1 Finite Deterministic Automata

Definition 1 Deterministic Finite Automaton (DFA)

✓

Mathlib provides a general definition of deterministic finite automata that does not require the state space or alphabet to be finite or have decidable equality. A DFA \(\alpha \) \(\sigma \) consists of:

step : \(\sigma \) \(\to \) \(\alpha \) \(\to \) \(\sigma \) - a transition function that maps a state and input symbol to a new state
start : \(\sigma \) - an initial state
accept : Set \(\sigma \) - a set of accepting states

The DFA structure provides methods such as:

eval : List \(\alpha \) \(\to \) \(\sigma \) - evaluates a word from the start state
evalFrom : \(\sigma \) \(\to \) List \(\alpha \) \(\to \) \(\sigma \) - evaluates a word from a given state
accepts : Set (List \(\alpha \)) - the language accepted by the automaton

Decidable equality means that for any two elements of a type, we can computationally determine whether they are equal or not. This is essential for implementing algorithms that need to compare states or symbols.

Definition 2 Computable Finite DFA

✓

We define FinDFA \(\alpha \) \(\sigma \) as a computable version of DFA \(\alpha \) \(\sigma \) that enables algorithmic manipulation. A FinDFA differs from a DFA in several key ways:

It requires Fintype instances on both the alphabet \(\alpha \) and state space \(\sigma \). A Fintype is a type that has finitely many elements and provides a way to enumerate all of them.
It requires DecidableEq instances on both types, enabling computational equality testing.
The accepting states are represented as a Finset \(\sigma \) rather than a Set \(\sigma \). A Finset is a finite set that can be computationally manipulated, unlike the more general Set which may be infinite or non-computable.

This structure allows for a decidable procedure to determine if a state is accepting - we can simply check membership in the finite set of accepting states. We provide a coercion from FinDFA to DFA, allowing us to use all the existing DFA definitions for evaluation and language acceptance.

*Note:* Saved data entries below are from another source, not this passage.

-- ==== Sys2Proof/Machine/Lanes.lean ====
section
/-! DEFINITION. The Lane Dispatcher and the correlation lanes (chapter 6): the grant, the CORRELATE phase's arithmetic,
merge ports and the MERGE phase. -/

namespace Sys2Proof.Machine

/-! ### The grant (R99 to R102) -/

/-- Does entry `a` come before entry `b` in the Dispatcher's order: earlier data-complete row, then lower fleet
number; at a tie the one accepted earlier, which `b` is when it stands first (R100)? -/
def grantBefore (a b : SweepEntry) : Bool :=
  ssnBefore a.dataRow b.dataRow || (decide (a.dataRow = b.dataRow) && decide (a.fleet < b.fleet))

/-- The better of the entry chosen so far and the next one of the table. -/
def grantChoice (best : Option SweepEntry) (e : SweepEntry) : Option SweepEntry :=
  if e.stage = .ready then
    match best with
    | none => some e
    | some b => if grantBefore e b then some e else some b
  else best

/-- The sweep the Dispatcher chooses among the READY entries (R100). -/
def chooseSweep (sweeps : List SweepEntry) : Option SweepEntry := sweeps.foldl grantChoice none

/-- The lowest-numbered IDLE lane (R100). -/
def chooseLane (s : State) : Option (Fin Config.lanes) :=
  (List.finRange Config.lanes).find? (fun l => decide (s.lanes[l] = .idle))

/-- The channel snapshot: active flag and monitor state of the entries 0..C-1 (R39, R101). -/
def channelSnapshot (s : State) : List ChannelView :=
  (s.monitor.table.toList.take s.ingest.channels).map fun c => { active := c.active, monitor := c.monitor }

/-- The job of a granted sweep (R101). -/
def jobOf (s : State) (e : SweepEntry) : Job :=
  { sweep := e.number, slot := e.slot, t0 := e.t0, pilotLength := e.pilotLength, pilot := e.pilot,
    listen := e.copy.listen, shift := e.copy.shift, weight := e.copy.weight, burst := e.copy.burst,
    clipLimit := e.copy.clipLimit, qc := e.qc, noReport := e.copy.noReport, snapshot := channelSnapshot s }

/-- A READY sweep joins an IDLE lane (R101). -/
def grantTo (e : SweepEntry) (l : Fin Config.lanes) (s : State) : State :=
  (s.updateSweep e.number fun x => { x with stage := .correlating l }).setLane l (.correlating (jobOf s e))

/-- Is there a READY sweep and an IDLE lane (R99)? -/
def State.grantDue (s : State) : Bool := (chooseSweep s.sweeps).isSome && (chooseLane s).isSome

/-- The Dispatcher's next grant, where one is due (R99). -/
def grantNext (s : State) : State :=
  match chooseSweep s.sweeps, chooseLane s with
  | some e, some l => grantTo e l s
  | _, _ => s

/-- "It goes on until one of the two no longer exists" (R99): each grant takes one of the four lanes. -/
def grantAll (s : State) : State := grantNext^[Config.lanes] s

/-- GRANT. Without a READY sweep and an IDLE lane there is no grant (R99; log entry 1). -/
def execGrant (s : State) : Host.Outcome State Fault Refusal := .next (grantNext s)

/-! ### CORRELATE (R103 to R110) -/

/-- The rows of a sweep's window, T0..T0+S+L-2, read from the ring (R21, R103). -/
def windowRows (ring : List RingRow) (t0 : Ssn) (n : Nat) : List RingRow :=
  (ring.dropWhile fun r => decide (r.ssn ≠ t0)).take n

/-- One channel's words of the window. -/
def channelWords (rows : List RingRow) (c : Nat) : List RingWord :=
  rows.map fun r => r.words.getD c { x := 0, clipped := false, dropout := false }

/-- Clipped count (R105). -/
def clippedCount (words : List RingWord) : Nat := (words.filter RingWord.clipped).length

/-- Window power W over a window of n rows (R106); the shift by 14 floors. -/
def windowPower (words : List RingWord) (n : Nat) : Nat := (words.map fun w => (w.x / 16384).natAbs ^ 2).sum / n

/-- The cause of a channel's trace, the first test that holds (R104). -/
def traceCause (j : Job) (v : ChannelView) (words : List RingWord) : Option TraceCause :=
  if v.active = false then some .inactive
  else if v.monitor = .dead then some .dead
  else if 1 ≤ j.clipLimit ∧ j.clipLimit ≤ clippedCount words then some .clip
  else if j.weight = .diversity ∧ 0 < j.burst ∧ j.burst < windowPower words (j.pilotLength + j.listen - 1) then
    some .burst
  else none

/-- The weight of a trace without a cause (R109). -/
def traceWeight (mode : WeightMode) (power : Nat) : Nat :=
  match mode with
  | .plain => 1
  | .diversity => min 65535 (1073741824 / max power 16384)

/-- The sum of products of samples and pilot from the first sample on. -/
def dot : List Int → List Int → Int
  | x :: xs, p :: ps => x * p + dot xs ps
  | _, _ => 0

/-- The correlation sums Q[0..L-1] (R107). -/
def correlationSums (pilot : List Int) : Nat → List Int → List Int
  | 0, _ => []
  | n + 1, xs => dot xs pilot :: correlationSums pilot n xs.tail

/-- A correlation sum divided by 2^CS, rounded half away from zero, before saturation (R108). -/
def scaledSum (shift : Nat) (q : Int) : Int := roundDiv q (2 ^ shift)

/-- A correlated value (R108). -/
def correlatedValue (shift : Nat) (q : Int) : Int := saturate 32 (scaledSum shift q)

/-- How many of the values saturation changes (R108). -/
def saturationCount (shift : Nat) (qs : List Int) : Nat :=
  (qs.filter fun q => decide (correlatedValue shift q ≠ scaledSum shift q)).length

/-- One channel's record and its saturated values (R103, R107 to R110). -/
def correlateChannel (j : Job) (pilot : List Int) (v : ChannelView) (words : List RingWord) : TraceRecord × Nat :=
  match traceCause j v words with
  | some c => ({ cause := some c, weight := 0, trace := [] }, 0)
  | none =>
    let qs := correlationSums pilot j.listen (words.map RingWord.x)
    ({ cause := none, weight := traceWeight j.weight (windowPower words (j.pilotLength + j.listen - 1)),
       trace := qs.map (correlatedValue j.shift) }, saturationCount j.shift qs)

/-- The records of channels c, c+1, … -/
def correlateChannels (j : Job) (pilot : List Int) (rows : List RingRow) (c : Nat) :
    List ChannelView → List (TraceRecord × Nat)
  | [] => []
  | v :: l => correlateChannel j pilot v (channelWords rows c) :: correlateChannels j pilot rows (c + 1) l

/-- Is a record's cause an edit: DEAD, CLIP or BURST (R104)? -/
def TraceRecord.isEdited (r : TraceRecord) : Bool :=
  match r.cause with
  | some .dead => true
  | some .clip => true
  | some .burst => true
  | _ => false

/-- A record with the INACTIVE cause. -/
def TraceRecord.isInactive (r : TraceRecord) : Bool := decide (r.cause = some .inactive)

/-- The scratch a CORRELATE phase writes (R110). -/
def correlate (j : Job) (s : State) : Scratch :=
  let pilot := s.pilots[j.pilot].phase.samples.map BitVec.toInt
  let rows := windowRows s.ring j.t0 (j.pilotLength + j.listen - 1)
  let out := correlateChannels j pilot rows 0 j.snapshot
  { records := out.map Prod.fst
    counts :=
      { edited := (out.filter fun r => r.1.isEdited).length
        inactive := (out.filter fun r => r.1.isInactive).length
        saturated := (out.map Prod.snd).sum } }

/-! ### Merge ports (R111, R112) -/

/-- The lane takes the merge port if it is free and nobody waits, else it joins the waiting list's end (R111, R112). -/
def askPort (l : Fin Config.lanes) (j : Job) (sc : Scratch) (s : State) : State :=
  let p := s.ports[j.slot]
  if p.holder = none ∧ p.waiting = [] then
    (s.setPort j.slot { p with holder := some l }).setLane l (.merging j sc)
  else (s.setPort j.slot { p with waiting := p.waiting ++ [l] }).setLane l (.mergeWait j sc)

/-- The CORRELATE completion of a lane: the scratch is complete, the sweep goes MERGING, and the lane asks for the
port (R111). -/
def correlateCompletion (l : Fin Config.lanes) (s : State) : State :=
  match s.lanes[l] with
  | .correlating j => askPort l j (correlate j s) (s.updateSweep j.sweep fun x => { x with stage := .merging l })
  | _ => s

/-- CORRELATE_COMPLETION. A lane that is not CORRELATING has no phase to complete (log entry 1). -/
def execCorrelateCompletion (lane : Nat) (s : State) : Host.Outcome State Fault Refusal :=
  match asFin Config.lanes lane with
  | none => .next s
  | some l => .next (correlateCompletion l s)

/-- The lane that receives the port begins its MERGE phase (R112). -/
def beginMerge (l : Fin Config.lanes) (s : State) : State :=
  match s.lanes[l] with
  | .mergeWait j sc => s.setLane l (.merging j sc)
  | _ => s

/-- The port passes to the first waiting lane, or becomes free (R112). -/
def passPort (k : Fin Config.stackSlots) (s : State) : State :=
  match s.ports[k].waiting with
  | [] => s.setPort k { holder := none, waiting := [] }
  | l :: rest => beginMerge l (s.setPort k { holder := some l, waiting := rest })

/-! ### MERGE (R113 to R116) -/

/-- A[k] increases by w × r[k], for each k (R113). -/
def addTrace (w : Nat) (acc trace : List Int) : List Int := zipFirst (fun a r => a + w * r) acc trace

/-- The additions of one scratch record to its channel's record (R113). -/
def mergeChannel (c : ChannelStack) (r : TraceRecord) : ChannelStack :=
  match r.cause with
  | none =>
    { c with acc := addTrace r.weight c.acc r.trace, weightSum := c.weightSum + r.weight, accepted := c.accepted + 1 }
  | some .inactive => c
  | some cause => { c with edited := c.edited + 1, causes := c.causes.add cause }

/-- First T0 after a merge (R114). -/
def mergeFirstT0 (fold : Nat) (old : Option Ssn) (t0 : Ssn) : Option Ssn :=
  match old with
  | none => some t0
  | some o => if fold = 0 ∨ ssnBefore t0 o then some t0 else some o

/-- Last T0 after a merge (R114). -/
def mergeLastT0 (fold : Nat) (old : Option Ssn) (t0 : Ssn) : Option Ssn :=
  match old with
  | none => some t0
  | some o => if fold = 0 ∨ ssnBefore o t0 then some t0 else some o

/-- The additions of R113 and the slot-wide changes of R114 but for pending and tag, which the resolution makes once
(R115). -/
def mergeStack (j : Job) (sc : Scratch) (st : Stack) : Stack :=
  { st with
    records := zipFirst mergeChannel st.records sc.records
    fold := st.fold + 1
    firstT0 := mergeFirstT0 st.fold st.firstT0 j.t0
    lastT0 := mergeLastT0 st.fold st.lastT0 j.t0
    qcKept := if qcFails j.qc j.noReport then st.qcKept + 1 else st.qcKept
    corrSat := st.corrSat || decide (0 < sc.counts.saturated) }

/-- The scratch is applied to the slot (R114). -/
def applyMerge (j : Job) (sc : Scratch) (s : State) : State :=
  match s.slots[j.slot] with
  | none => s
  | some st => s.setSlot j.slot (some (mergeStack j sc st))

/-- The sweep of a merged job is resolved MERGED (R115). -/
def resolveMerged (j : Job) (sc : Scratch) (ev : Event) : Event :=
  match ev.st.findSweep j.sweep with
  | none => ev
  | some e => resolve .merged (some sc.counts) e ev

/-- The merge completion of a lane, one event: the merge, the resolution, the lane's end and the port's passing on
(R114, R115). -/
def mergeCompletion (l : Fin Config.lanes) (s : State) : State :=
  match s.lanes[l] with
  | .merging j sc =>
    ((resolveMerged j sc (Event.start (applyMerge j sc s))).change fun s =>
      passPort j.slot (s.setLane l .idle)).finish
  | _ => s

/-- MERGE_COMPLETION. A lane that is not MERGING has no merge to complete (log entry 1). -/
def execMergeCompletion (lane : Nat) (s : State) : Host.Outcome State Fault Refusal :=
  match asFin Config.lanes lane with
  | none => .next s
  | some l => .next (mergeCompletion l s)

end Sys2Proof.Machine
end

Definition 3 Accessible States and Accessible DFA

✓

A state \(s\) in a FinDFA is called accessible if there exists some word \(w\) that reaches \(s\) from the start state. Formally, FinDFA.IsAccessibleState M s holds when there exists a word \(w\) such that evaluating \(w\) from the start state of \(M\) results in state \(s\).

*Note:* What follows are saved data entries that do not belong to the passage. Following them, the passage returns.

/-- On a link that is up, a frame that passes the check joins the end of the buffer while a place is free; a frame that
fails it, on the Spread Link also by its kind or its STREAM START length, is counted as a CRC-discard, and one that finds
the buffer full as an overflow, each raising LINK_ERROR; a counter stops at 4,294,967,295 (R4, R162, R164, R165,
R175). -/
def Obligations.FramesAreCheckedAndBuffered : Prop :=
  (∀ (s : State) (bytes : List Byte), s.source.up = true →
    (readFrame bytes = none → exec (.frameReceipt .source bytes) s = .next
      (State.raise { s with source := { s.source with crcDiscards := satAdd32 s.source.crcDiscards 1 } } 0x10#8)) ∧
    ∀ f, readFrame bytes = some f →
      (s.source.input.length < 4 → exec (.frameReceipt .source bytes) s = .next
        { s with source := { s.source with input := s.source.input ++ [f] } }) ∧
      (4 ≤ s.source.input.length → exec (.frameReceipt .source bytes) s = .next
        (State.raise { s with source := { s.source with overflows := satAdd32 s.source.overflows 1 } } 0x10#8))) ∧
  (∀ (s : State) (bytes : List Byte), s.record.up = true →
    (readFrame bytes = none → exec (.frameReceipt .record bytes) s = .next
      (State.raise { s with record := { s.record with crcDiscards := satAdd32 s.record.crcDiscards 1 } } 0x10#8)) ∧
    ∀ f, readFrame bytes = some f →
      (s.record.input.length < 4 → exec (.frameReceipt .record bytes) s = .next
        { s with record := { s.record with input := s.record.input ++ [f] } }) ∧
      (4 ≤ s.record.input.length → exec (.frameReceipt .record bytes) s = .next
        (State.raise { s with record := { s.record with overflows := satAdd32 s.record.overflows 1 } } 0x10#8))) ∧
  (∀ (s : State) (bytes : List Byte), s.spread.up = true →
    ((∀ f, readFrame bytes = some f → f.kind ≠ 1 ∧ (f.kind = 2 → f.payload.length ≠ 4)) →
      exec (.frameReceipt .spread bytes) s = .next
        (State.raise { s with spread := { s.spread with crcDiscards := satAdd32 s.spread.crcDiscards 1 } } 0x10#8)) ∧
    ∀ f, readFrame bytes = some f → f.kind = 1 ∨ f.kind = 2 ∧ f.payload.length = 4 →
      (s.spread.input.length < 16 → exec (.frameReceipt .spread bytes) s = .next
        { s with spread := { s.spread with input := s.spread.input ++ [f] } }) ∧
      (16 ≤ s.spread.input.length → exec (.frameReceipt .spread bytes) s = .next
        (State.raise { s with spread := { s.spread with overflows := satAdd32 s.spread.overflows 1 } } 0x10#8))) ∧
  ∀ c : Word32, (satAdd32 c 1).toNat = min (c.toNat + 1) 4294967295

/-- A request whose kind is not one of its link's is taken and refused UNKNOWN_KIND, one whose payload does not have its
kind's length BAD_LENGTH, each without result fields and without any other effect (R167). -/
def Obligations.LinkRefusals : Prop :=
  (∀ (s : State) (kind tag : Byte) (payload : List Byte) (rest : List Frame),
    (SourceRequest s kind tag payload rest → kind.toNat < 16 ∨ 24 < kind.toNat →
      exec (.unknownKind .source) s = .next (s.answerSource rest (.reply tag kind .unknownKind []))) ∧
    (RecordRequest s kind tag payload rest → kind.toNat < 32 ∨ 46 < kind.toNat →
      exec (.unknownKind .record) s = .next (s.answerRecord rest (.reply tag kind .unknownKind [])))) ∧
  (∀ (s : State) (tag : Byte) (payload : List Byte) (rest : List Frame) (c : Instr) (kind : Byte) (length : Nat),
    (c, kind, length) ∈ [(Instr.pilotOpen, 16#8, 4), (.pilotClose, 18, 1), (.pilotQuery, 19, 1), (.pilotPurge, 20, 2),
      (.sweepAnnounce, 21, 10), (.sweepCancel, 23, 4), (.vpEnd, 24, 5), (.pilotPart, 17, 5 + 2 * halfAt payload 3),
      (.sweepReport, 22, 5 + 10 * byteAt payload 4)] →
    SourceRequest s kind tag payload rest → payload.length ≠ length →
      exec c s = .next (s.answerSource rest (.reply tag kind .badLength []))) ∧
  (∀ (s : State) (tag : Byte) (payload : List Byte) (rest : List Frame) (c : Instr) (kind : Byte) (length : Nat),
    (c, kind, length) ∈ [(Instr.setupStream, 32#8, 3), (.channelRead, 34, 4), (.fleetSet, 35, 29), (.fleetRead, 36, 1),
      (.stackList, 37, 0), (.stackStatus, 38, 6), (.stackSeal, 39, 4), (.recordRead, 40, 7), (.stackRelease, 41, 1),
      (.alertMask, 42, 1), (.alertAck, 43, 1), (.deviceStatus, 44, 0), (.capabilityRead, 45, 0),
      (.deviceClear, 46, 0)] →
    RecordRequest s kind tag payload rest → payload.length ≠ length →
      exec c s = .next (s.answerRecord rest (.reply tag kind .badLength []))) ∧
  ∀ (s : State) (tag : Byte) (payload : List Byte) (rest : List Frame), RecordRequest s 33 tag payload rest →
    payload.length < 4 → exec .channelSet s = .next (s.answerRecord rest (.reply tag 33 .badLength []))

/-! ### The stream -/

/-- A ROW BLOCK that passes R6 and R7 with its first SSN d rows after E, d in 0..4,096, appends d gap rows and then its
own rows, normalised, the newest 65,536 rows staying in the ring; E ends one past its last row; the gap-row and dropout
counters rise; STREAM_FAULT becomes pending exactly through a gap. Every row is handed to the Channel Monitor in order,
and CHANNEL_CHANGE becomes pending exactly where one of them raises it. In origin state NONE the block sets the origin and
is appended (R9, R10, R11, R19, R20, R22). What the rows' reports do to the sweeps, OverrunDropsSweeps says. -/
def Obligations.RowBlocksExtendTheRing : Prop :=
  ∀ (s : State) (tag : Byte) (p : List Byte) (rest : List Frame) (first : Ssn) (n : Nat),
    SpreadFrame s 1 tag p rest → GoodBlock s p first n → s.ring.length ≤ 65536 →
    let dropouts := satAdd32 s.ingest.dropouts (invalidWords (readRows n s.ingest.channels p))
    (∀ (o : StreamOrigin) (d : Nat), s.ingest.origin = some o → (first - o.expected).toNat = d → d ≤ 4096 →
      let gap := List.replicate d
        (List.replicate s.ingest.channels ({ x := 0, clipped := false, dropout := true } : RingWord))
      let filled := takeRows s.ingest.channels true s.monitor o.expected gap
      let taken := takeRows s.ingest.channels false filled.1 first (blockRows p)
      ∃ t, exec .rowBlock s = .next t ∧
        t.ring = newestRows (s.ring ++ numberRows o.expected (gap ++ blockRows p)) ∧
        t.ingest = { s.ingest with
          origin := some { o with expected := first + BitVec.ofNat 32 n }
          gapRows := satAdd32 s.ingest.gapRows d, dropouts := dropouts } ∧
        t.spread = { s.spread with input := rest } ∧ SameButForRows s t ∧ t.fleets = s.fleets ∧
        t.alerts.pending.getLsbD 3 = (s.alerts.pending.getLsbD 3 || decide (1 ≤ d)) ∧
        t.monitor = taken.1 ∧ t.alerts.pending.getLsbD 2 = (s.alerts.pending.getLsbD 2 || filled.2 || taken.2)) ∧
    (s.ingest.origin = none →
      let taken := takeRows s.ingest.channels false s.monitor first (blockRows p)
      ∃ t, exec .rowBlock s = .next t ∧ t.ring = newestRows (s.ring ++ numberRows first (blockRows p)) ∧
        t.ingest = { s.ingest with
          origin := some { origin := first, expected := first + BitVec.ofNat 32 n }, dropouts := dropouts } ∧
        t.spread = { s.spread with input := rest } ∧ SameButForRows s t ∧ t.fleets = s.fleets ∧
        t.alerts.pending.getLsbD 3 = s.alerts.pending.getLsbD 3 ∧
        t.monitor = taken.1 ∧ t.alerts.pending.getLsbD 2 = (s.alerts.pending.getLsbD 2 || taken.2))

/-- A malformed ROW BLOCK, and one whose channel count is not C, is discarded with one count and STREAM_FAULT and no
other effect. A block before E has its rows before E counted as stale, with STREAM_FAULT; its rows from E on, if any,
are appended (R6, R7, R12, R22). -/
def Obligations.StaleAndBadBlocks : Prop :=
  (∀ (s : State) (tag : Byte) (p : List Byte) (rest : List Frame), SpreadFrame s 1 tag p rest →
    (p.length < 7 ∨ ¬ (1 ≤ byteAt p 4 ∧ byteAt p 4 ≤ 16) ∨ ¬ (1 ≤ halfAt p 5 ∧ halfAt p 5 ≤ 1024) ∨
      8192 < byteAt p 4 * halfAt p 5 ∨ p.length ≠ 7 + 4 * (byteAt p 4 * halfAt p 5) ∨
      halfAt p 5 ≠ s.ingest.channels) →
    exec .rowBlock s = .next (State.raise
      { s with
        spread := { s.spread with input := rest }
        ingest := { s.ingest with discarded := satAdd32 s.ingest.discarded 1 } } 0x08#8)) ∧
  ∀ (s : State) (tag : Byte) (p : List Byte) (rest : List Frame) (first : Ssn) (n behind : Nat) (o : StreamOrigin),
    SpreadFrame s 1 tag p rest → GoodBlock s p first n → s.ring.length ≤ 65536 → s.ingest.origin = some o →
    (o.expected - first).toNat = behind → 1 ≤ behind → behind ≤ 2147483647 →
    let taken := takeRows s.ingest.channels false s.monitor o.expected ((blockRows p).drop behind)
    ∃ t, exec .rowBlock s = .next t ∧
      t.ring = newestRows (s.ring ++ numberRows o.expected ((blockRows p).drop behind)) ∧
      t.ingest = { s.ingest with
        origin := some { o with expected := o.expected + BitVec.ofNat 32 (n - behind) }
        staleRows := satAdd32 s.ingest.staleRows (min behind n)
        dropouts := satAdd32 s.ingest.dropouts
          (invalidWords ((readRows n s.ingest.channels p).drop behind)) } ∧
      t.spread = { s.spread with input := rest } ∧ SameButForRows s t ∧ t.fleets = s.fleets ∧
      t.monitor = taken.1 ∧ t.alerts.pending.getLsbD 2 = (s.alerts.pending.getLsbD 2 || taken.2) ∧
      t.alerts.pending.getLsbD 3 = true

/-- A STREAM START with origin O empties the ring and sets origin and E to O in every origin state; every sweep outside
MERGING is resolved DROPPED_RESTART in table order, its job aborted, its pin released and its stack slot counted, which a
DRAINING slot may leave for SEALED; every fleet's last accepted T0 becomes absent; the monitor restarts its intervals at
O; STREAM_FAULT is raised exactly for a non-empty ring and SWEEP_DROPPED exactly where a sweep is dropped. A ROW BLOCK far
from E restarts the stream with its first SSN in the same way, with STREAM_FAULT always, and is then appended and handed
to the restarted monitor (R13, R14, R15, R37, R52, R76, R77, R82, R117, R134, R135). -/
def Obligations.RestartsDropSweeps : Prop :=
  (∀ (s : State) (tag : Byte) (origin : Ssn) (rest : List Frame),
    SpreadFrame s 2 tag (encWord origin) rest → DistinctNumbers s →
    let dropped := s.sweeps.filter SweepEntry.isDroppable
    ∃ t, exec .streamStart s = .next t ∧ t.ring = [] ∧
      t.ingest = { s.ingest with origin := some { origin := origin, expected := origin } } ∧
      t.monitor.origin = some origin ∧ t.monitor.position = 0 ∧
      (∀ i : Fin Config.channels, t.monitor.table[i] =
        { s.monitor.table[i] with intervalSum := 0, partialMark := false, lowRun := 0, monitor := .normal }) ∧
      t.sweeps = s.sweeps.filter (fun e => !e.isDroppable) ∧
      (∀ fl : Fin Config.fleets, t.fleets[fl] = { s.fleets[fl] with lastT0 := none }) ∧
      (∀ l : Fin Config.lanes, ((∃ e ∈ s.sweeps, e.stage = .correlating l) → t.lanes[l] = .idle) ∧
        ((∀ e ∈ s.sweeps, e.stage ≠ .correlating l) → t.lanes[l] = s.lanes[l])) ∧
      ResolvedInOneEvent s t .droppedRestart dropped ∧
      t.alerts.pending.getLsbD 3 = (s.alerts.pending.getLsbD 3 || decide (s.ring ≠ [])) ∧
      t.alerts.pending.getLsbD 1 = (s.alerts.pending.getLsbD 1 || decide (dropped ≠ [])) ∧
      t.spread = { s.spread with input := rest } ∧ SameButForRows s t) ∧
  ∀ (s : State) (tag : Byte) (p : List Byte) (rest : List Frame) (first : Ssn) (n : Nat) (o : StreamOrigin),
    SpreadFrame s 1 tag p rest → GoodBlock s p first n → s.ingest.origin = some o → DistinctNumbers s →
    4097 ≤ (first - o.expected).toNat → (first - o.expected).toNat ≤ 2147483648 →
    let dropped := s.sweeps.filter SweepEntry.isDroppable
    ∃ (t : State) (restarted : Monitor), exec .rowBlock s = .next t ∧ t.ring = numberRows first (blockRows p) ∧
      t.ingest = { s.ingest with
        origin := some { origin := first, expected := first + BitVec.ofNat 32 n }
        dropouts := satAdd32 s.ingest.dropouts (invalidWords (readRows n s.ingest.channels p)) } ∧
      restarted.origin = some first ∧ restarted.position = 0 ∧
      (∀ i : Fin Config.channels, restarted.table[i] =
        { s.monitor.table[i] with intervalSum := 0, partialMark := false, lowRun := 0, monitor := .normal }) ∧
      t.monitor = (takeRows s.ingest.channels false restarted first (blockRows p)).1 ∧
      t.sweeps = ((s.sweeps.filter fun e => !e.isDroppable).map fun e =>
        if e.dataComplete = false ∧ (e.dataRow - first).toNat < n then
          { e with
            dataComplete := true
            timer := if e.qc = .pending then
              some { length := e.copy.reportTimeout, deadline := s.clock + e.copy.reportTimeout } else e.timer }
        else e) ∧
      (∀ fl : Fin Config.fleets, t.fleets[fl] = { s.fleets[fl] with lastT0 := none }) ∧
      (∀ l : Fin Config.lanes, ((∃ e ∈ s.sweeps, e.stage = .correlating l) → t.lanes[l] = .idle) ∧
        ((∀ e ∈ s.sweeps, e.stage ≠ .correlating l) → t.lanes[l] = s.lanes[l])) ∧
      ResolvedInOneEvent s t .droppedRestart dropped ∧ t.alerts.pending.getLsbD 3 = true ∧
      t.alerts.pending.getLsbD 1 = (s.alerts.pending.getLsbD 1 || decide (dropped ≠ [])) ∧
      t.spread = { s.spread with input := rest } ∧ SameButForRows s t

An AccessibleFinDFA is a structure that extends FinDFA with the additional requirement that every state in the automaton is accessible from the start state. This ensures that the automaton contains no "dead" or unreachable states.

Lemma 4 Short Access Words and Decidable Accessibility

✓

A fundamental result for implementing accessibility checking is that if a state is accessible by any word, then it is accessible by some word of length at most the number of states in the automaton. This bound follows from the pigeonhole principle: if a longer word exists, it must revisit some state, creating a loop that can be removed.

This theorem enables us to create a decidable procedure for determining state accessibility. Instead of searching the infinite space of all possible words, we only need to check words up to a finite length bound. Using the getWordsLeqLength function, we can enumerate all words of bounded length and test each one.

Furthermore, this allows us to implement a language-preserving conversion from any FinDFA to an AccessibleFinDFA by restricting the state space to only the accessible states. The resulting automaton accepts exactly the same language as the original.

Proof ▶

The proof uses strong induction on the length of the access word. If the word length is already within the bound (at most the number of states), we are done. Otherwise, the word must be longer than the number of states, so by the pigeonhole principle, some state must be visited twice during the evaluation.

Using Mathlib’s DFA.evalFrom_split lemma, we can decompose the long word into three parts: a prefix leading to the first occurrence of the repeated state, a middle section that forms a loop returning to the same state, and a suffix continuing from there to the final state. By removing the loop (middle section), we obtain a shorter word that still reaches the same final state.

We can then apply the induction hypothesis to this shorter word, eventually obtaining a word within the desired length bound. The decidability instance follows by checking membership in the finite set of states reachable by bounded-length words.